## Brief
Check each line of the entries for the string "fifo". Report only how many lines have it.

====== Data excerpts ======

-- ==== Sys2Proof/Laws/State.lean ====
section
/-! SUPPORT. The small lemmas of the named updates: what each field that an update does touch holds after it. The fields
that an update leaves alone are in Sys2Proof/Laws/Frame.lean. -/

namespace Sys2Proof.Machine

/-! ### Sticky flags -/

@[simp] theorem State.raise_output (s : State) (f : Flag) : (s.raise f).fault.output = s.fault.output := rfl
@[simp] theorem State.raise_causeHowl (s : State) (f : Flag) : (s.raise f).fault.causeHowl = s.fault.causeHowl := rfl
@[simp] theorem State.raise_howlCounter (s : State) (f : Flag) : (s.raise f).fault.howlCounter = s.fault.howlCounter := rfl
@[simp] theorem State.raise_dev0 (s : State) (f : Flag) : (s.raise f).fault.dev0 = s.fault.dev0 := rfl
@[simp] theorem State.raise_recovery (s : State) (f : Flag) : (s.raise f).fault.recovery = s.fault.recovery := rfl
@[simp] theorem State.raise_howlEnable (s : State) (f : Flag) : (s.raise f).fault.howlEnable = s.fault.howlEnable := rfl
@[simp] theorem State.raise_window (s : State) (f : Flag) : (s.raise f).fault.window = s.fault.window := rfl
@[simp] theorem State.raise_flags (s : State) (f : Flag) : (s.raise f).fault.flags = s.fault.flags ||| f.mask := rfl

@[simp] theorem State.raiseIf_false (s : State) (f : Flag) : s.raiseIf false f = s := rfl
@[simp] theorem State.raiseIf_true (s : State) (f : Flag) : s.raiseIf true f = s.raise f := rfl

/-! ### Reply slots and ports -/

@[simp] theorem State.reply_slot (s : State) (src : Manual) (r : Reply) : (s.reply src r).slot src = r := by cases src <;> rfl

theorem State.reply_slot_of_ne (s : State) {src other : Manual} (r : Reply) (h : other ≠ src) : (s.reply src r).slot other = s.slot other := by
  cases src <;> cases other <;> first | rfl | exact absurd rfl h

@[simp] theorem State.reply_holder (s : State) (src : Manual) (r : Reply) : (s.reply src r).ports.holder = s.ports.holder := by cases src <;> rfl
@[simp] theorem State.reply_refused (s : State) (src : Manual) (r : Reply) : (s.reply src r).ports.refused = s.ports.refused := by cases src <;> rfl
@[simp] theorem State.reply_spdo (s : State) (src : Manual) (r : Reply) : (s.reply src r).ports.spdo = s.ports.spdo := by cases src <;> rfl
@[simp] theorem State.reply_address (s : State) (src : Manual) (r : Reply) : (s.reply src r).ports.address = s.ports.address := by cases src <;> rfl
@[simp] theorem State.reply_transfer (s : State) (src : Manual) (r : Reply) : (s.reply src r).ports.transfer = s.ports.transfer := by cases src <;> rfl
@[simp] theorem State.reply_acknowledged (s : State) (src : Manual) (r : Reply) :
    (s.reply src r).ports.acknowledged = s.ports.acknowledged := by cases src <;> rfl
@[simp] theorem State.reply_acks (s : State) (src : Manual) (r : Reply) : (s.reply src r).ports.acks = s.ports.acks := by cases src <;> rfl
@[simp] theorem State.reply_twd (s : State) (src : Manual) (r : Reply) : (s.reply src r).ports.twd = s.ports.twd := by cases src <;> rfl
@[simp] theorem State.reply_timer (s : State) (src : Manual) (r : Reply) : (s.reply src r).ports.timer = s.ports.timer := by cases src <;> rfl
@[simp] theorem State.reply_timeout (s : State) (src : Manual) (r : Reply) : (s.reply src r).ports.timeout = s.ports.timeout := by cases src <;> rfl

@[simp] theorem State.setPorts_ports (s : State) (f : Ports → Ports) : (s.setPorts f).ports = f s.ports := rfl
@[simp] theorem State.freePort_holder (s : State) (l : List Byte) : (s.freePort l).ports.holder = none := rfl
@[simp] theorem State.freePort_spdo (s : State) (l : List Byte) : (s.freePort l).ports.spdo = l := rfl
@[simp] theorem State.freePort_slot (s : State) (l : List Byte) (m : Manual) : (s.freePort l).slot m = s.slot m := by cases m <;> rfl
@[simp] theorem Ports.endTransfer_transfer (p : Ports) (e : TransferEnd) : (p.endTransfer e).transfer = .idle := by cases e <;> rfl
@[simp] theorem Ports.endTransfer_timer_stop (p : Ports) : (p.endTransfer .stop).timer = none := rfl
@[simp] theorem Ports.endTransfer_timer_repeated (p : Ports) :
    (p.endTransfer .repeatedStart).timer = p.timer.map fun _ => p.timeout := rfl
@[simp] theorem Ports.endTransfer_timeout (p : Ports) (e : TransferEnd) : (p.endTransfer e).timeout = p.timeout := by cases e <;> rfl
@[simp] theorem Ports.endTransfer_address (p : Ports) (e : TransferEnd) : (p.endTransfer e).address = p.address := by cases e <;> rfl
@[simp] theorem Ports.twcFalls_timer (p : Ports) : p.twcFalls.timer = p.timer.map fun _ => p.timeout := rfl
@[simp] theorem Ports.endTransfer_stage (p : Ports) (e : TransferEnd) : (p.endTransfer e).stage = p.stage := by cases e <;> rfl
@[simp] theorem Ports.endTransfer_acks (p : Ports) (e : TransferEnd) : (p.endTransfer e).acks = p.acks := by cases e <;> rfl
@[simp] theorem acknowledges_length (n : Nat) : (acknowledges n).length = n := by simp [acknowledges]

/-! ### Voices -/

@[simp] theorem Quad.map_get {α β : Type} (f : α → β) (q : Quad α) (i : Fin 4) : (q.map f).get i = f (q.get i) := by
  match i with
  | 0 => rfl
  | 1 => rfl
  | 2 => rfl
  | 3 => rfl

@[simp] theorem Quad.mapIdx_get {α β : Type} (f : Fin 4 → α → β) (q : Quad α) (i : Fin 4) : (q.mapIdx f).get i = f i (q.get i) := by
  match i with
  | 0 => rfl
  | 1 => rfl
  | 2 => rfl
  | 3 => rfl

@[simp] theorem Quad.update_get {α : Type} (f : α → α) (q : Quad α) (n i : Fin 4) :
    (q.update n f).get i = if i = n then f (q.get i) else q.get i := Quad.mapIdx_get _ q i

@[simp] theorem State.mapRen_get (s : State) (f : RenderRecord → RenderRecord) (i : Fin 4) :
    (s.mapRen f).voices.get i = { s.voices.get i with ren := f (s.voices.get i).ren } := Quad.map_get _ _ i

@[simp] theorem State.retest_get (s : State) (i : Fin 4) :
    s.retest.voices.get i = { s.voices.get i with ren := (s.voices.get i).ren.retest (s.soundCondition (s.voices.get i).ren) } :=
  State.mapRen_get s _ i

@[simp] theorem RenderRecord.cut_state (r : RenderRecord) : r.cut.state = .idle := rfl
@[simp] theorem RenderRecord.cut_fade (r : RenderRecord) : r.cut.fade = 0 := rfl
@[simp] theorem RenderRecord.cut_fadeOld (r : RenderRecord) : r.cut.fadeOld = 0 := rfl
@[simp] theorem RenderRecord.cut_applied (r : RenderRecord) : r.cut.applied = r.applied := rfl
@[simp] theorem RenderRecord.cut_interval (r : RenderRecord) : r.cut.interval = r.interval := rfl
@[simp] theorem RenderRecord.loseTarget_hasTarget (r : RenderRecord) : r.loseTarget.hasTarget = false := rfl
@[simp] theorem RenderRecord.loseTarget_glide (r : RenderRecord) : r.loseTarget.glide = none := rfl
@[simp] theorem RenderRecord.request_requested (r : RenderRecord) (d : Int) : (r.request d).requested = some d := rfl
@[simp] theorem RenderRecord.request_applied (r : RenderRecord) (d : Int) : (r.request d).applied = r.applied := rfl

/-! ### Queue, match, assembler, cue unit, completions -/

@[simp] theorem State.flushQueue_queue (s : State) : s.flushQueue.queue = [] := rfl
@[simp] theorem State.flushQueue_matcher (s : State) : s.flushQueue.matcher = s.matcher.map fun m => { m with discarded := true } := rfl
@[simp] theorem State.setAssembler_assembler (s : State) (a : Assembler) : (s.setAssembler a).line.assembler = a := rfl
@[simp] theorem State.setAssembler_settings (s : State) (a : Assembler) : (s.setAssembler a).line.settings = s.line.settings := rfl
@[simp] theorem State.setAssembler_fifo (s : State) (a : Assembler) : (s.setAssembler a).line.fifo = s.line.fifo := rfl
@[simp] theorem State.setAssembler_cond (s : State) (a : Assembler) : (s.setAssembler a).line.cond = s.line.cond := rfl
@[simp] theorem State.awaitEdge_wait (s : State) : s.awaitEdge.line.wait = .edge := rfl
@[simp] theorem State.awaitEdge_settings (s : State) : s.awaitEdge.line.settings = s.line.settings := rfl
@[simp] theorem State.awaitEdge_cond (s : State) : s.awaitEdge.line.cond = s.line.cond := rfl
@[simp] theorem State.awaitEdge_assembler (s : State) : s.awaitEdge.line.assembler = s.line.assembler := rfl
@[simp] theorem State.awaitEdge_fifo (s : State) : s.awaitEdge.line.fifo = s.line.fifo := rfl
@[simp] theorem State.awaitEdge_silence (s : State) : s.awaitEdge.line.silence = s.line.silence := rfl
@[simp] theorem State.awaitEdge_broken (s : State) : s.awaitEdge.line.broken = s.line.broken := rfl
@[simp] theorem State.awaitEdge_frameSeen (s : State) : s.awaitEdge.line.frameSeen = s.line.frameSeen := rfl
@[simp] theorem State.setCursor_cue (s : State) (k : Fin 64) (c : CueStep) : (s.setCursor k c).cue = ⟨some k, 0, true, c.advance⟩ := rfl
@[simp] theorem State.noteTaken_due (s : State) : s.noteTaken.due = { s.due with note := none } := rfl
@[simp] theorem State.reset_pending : State.reset.pending = [] := rfl
@[simp] theorem State.reset_due : State.reset.due = .nothing := rfl

/-! ### Frames -/

@[simp] theorem State.moveSamples_vocal (s : State) (w : SlotWord) (b : Nat) : (s.moveSamples w b).asp.vocal = s.shifterFrame :: s.asp.vocal := rfl
@[simp] theorem State.moveSamples_dry (s : State) (w : SlotWord) (b : Nat) : (s.moveSamples w b).asp.dry = shiftIn s.asp.dry (inputSample w b) := rfl
@[simp] theorem State.moveSamples_frames (s : State) (w : SlotWord) (b : Nat) : (s.moveSamples w b).asp.frames = s.asp.frames := rfl

end Sys2Proof.Machine
end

======

## Result
2